Correctional officers are responsible for overseeing individuals who have been arrested and are awaiting trial or who have been sentenced to serve time in jail or prison. Bailiffs are law enforcement officers who maintain safety and order in courtrooms.
Working in a correctional institution can be stressful and dangerous. Correctional officers and jailers have one of the highest rates of injuries and illnesses, often resulting from confrontations with inmates. Security must be provided 24 hours a day in correctional facilities, so officers work in shifts that cover all hours of the day and night, weekends and holidays. Bailiffs work with prisoners, who may become violent.

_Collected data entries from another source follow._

/-- A record slot (R337): state of :18, the tick instant from which rows are captured (none: at the next boundary), a
disarm that waits for the boundary, or for the end of the row in progress, a manual trigger that waits for a row, its record and the interval being
collected, the condition bits and the analogue entries of the row before, and the analogue entries of the row in progress. -/
structure CapSlot where
  state : Nat
  startAt : Option Nat
  disarm : Bool
  closing : Bool
  manual : Bool
  rearm : Bool
  data : Option CapRec
  gather : Option Gather
  prevBits : Option Nat
  prevVals : List Nat
  vals : List Nat
  deriving DecidableEq, Repr, Inhabited

/-- A stored record: ID, slot, exported. -/
structure StoredRec where
  id : Nat
  slot : Nat
  exported : Bool
  record : CapRec
  deriving DecidableEq, Repr, Inhabited

/-- Disturbance capture (chapter 13): slots, the row whose capture is in progress, the record store oldest first, the
next record ID (NAND), and a deletion that waits for an upload's end. -/
structure Capture where
  slots : Map CapSlot
  row : Option Row
  ready : Bool
  store : List StoredRec
  nextId : Nat
  deleteDue : List Nat
  deriving DecidableEq, Repr, Inhabited

/-- The images whose delivery safe hold freezes (R374): bytes of PUB, FDO and STO. -/
structure SafeHold where
  pub : ByteList
  fdo : Nat
  sto : ByteList
  deriving DecidableEq, Repr, Inhabited

/-- A frame queued for the mirror lane in use, or on it (R361, Table 14.3): kind, sequence, time, unit, segment, last of its
unit, handover flag, and the length of its payload. Its content is that of its unit. -/
structure MirrorFrame where
  kind : Nat
  seq : Nat
  time : Nat
  unit : Nat
  segment : Nat
  last : Bool
  handover : Bool
  bytes : Nat
  deriving DecidableEq, Repr, Inhabited

/-- The redundant pair (chapter 14). `role` and `partnerRole` are the codes of Table 14.1; `elig` is 0x8000:04;
`counters` is 0x8003 by subindex; `lastSeq` is the last accepted sequence by kind and epoch; `gain` is the time of
a declaration or release seen whose OSEL_FB rise is awaited; `predecessor` tells that the partner held ownership
immediately before; `handover` is the unit whose acknowledgement is awaited, or on a SHADE the one it has acknowledged; `swapFrom` is the
tick instant from which rows carry the handover flag; `stationTag` is the class, priority and VLAN of the last station-network blink
(R359); `synced` tells that the bulk part of first synchronisation has
been applied; `probe` holds the answers to the last liveness
probe; `seenAt` is the time of the last blink that showed presence only. `outbox` holds the mirror frames queued, oldest
first, `onLane` the one on the lane with the bytes of it left, and `bulkCredit` the bulk bytes that the rate of R366 allows,
in 10^-10 of a byte; `sendSeq` is the last sequence sent by kind; `staged` is the unit that landed last in the mirror staging
region and passed its checks (R23). -/
structure Pair where
  role : Nat
  partnerRole : Nat
  elig : Nat
  takeovers : Nat
  cause : Nat
  takeTime : Nat
  gain : Option Nat
  dualClaims : Nat
  counters : Map Nat
  lines : Lines
  own : Bool
  req : Bool
  partner : Option Blink
  partnerAt : Option Nat
  station : Option Blink
  stationAt : Option Nat
  missed : Nat
  setFault : Bool
  contradict0 : Nat
  contradict1 : Nat
  stationLost : Bool
  spareInUse : Bool
  lateMirror : Bool
  divergence : Bool
  protoMinor : Bool
  lane0 : Bool
  lane1 : Bool
  lane : Nat
  laneErr : Nat
  laneDelay : Map Nat
  trained : Bool
  takeoverFault : Bool
  safeHold : Option SafeHold
  checking : Bool
  predecessor : Bool
  fit : Bool
  blinking : Bool
  switchesDue : Bool
  fenceDue : Bool
  blinkSeq : Nat
  stationSeq : Nat
  lastSeq : Map Nat
  lastBlink : Option Blink
  lastStation : Option Blink
  stationTag : Nat × Nat × Nat
  swapArmed : Bool
  swapFrom : Nat
  handover : Option Nat
  tickUnit : Nat
  bulkUnit : Nat
  lastTick : Option MirrorMsg
  lastBulk : Option MirrorMsg
  newestTick : Nat
  synced : Bool
  syncSent : Bool
  overlayAsked : Bool
  timeDiff : Int
  selfFenced : Bool
  probe : UnitBits
  seenAt : Option Nat
  outbox : List MirrorFrame
  onLane : Option (MirrorFrame × Nat)
  bulkCredit : Nat
  sendSeq : Map Nat
  staged : Option MirrorMsg
  deriving DecidableEq, Repr, Inhabited

/-- An afterglow record (Table 15.1). -/
structure LogRecord where
  seq : Nat
  typ : Nat
  severity : Nat
  fromBank : Bool
  facet : Nat
  code : Nat
  row : Option Nat
  inst : Nat
  data : ByteList
  boot : Nat
  deriving DecidableEq, Repr, Inhabited

/-- A reader's cursor and window (R394, R395, Table 15.3). -/
structure Cursor where
  cursor : Nat
  slots : List LogRecord
  bank : Bool
  overrun : Bool
  newEntered : Bool
  skipped : Nat
  resume : Nat
  notify : Bool
  deriving DecidableEq, Repr, Inhabited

Correctional officers go through a training academy and then are assigned to a facility for on-the-job training. Although qualifications vary by state and agency, all agencies require a high school diploma and have an age requirement. Some federal agencies also require some college education or related work experience.
The median annual wage for correctional officers and bailiffs was $40,580 in May 2015.
Employment of correctional officers and bailiffs is projected to grow 4 percent from 2014 to 2024, slower than the average for all occupations. Although state and local budget constraints and prison populations will determine how many correctional officers are necessary, employment opportunities will continue because the stress associated with the job causes many to leave the occupation each year.
Explore resources for employment and wages by state and area for correctional officers and bailiffs.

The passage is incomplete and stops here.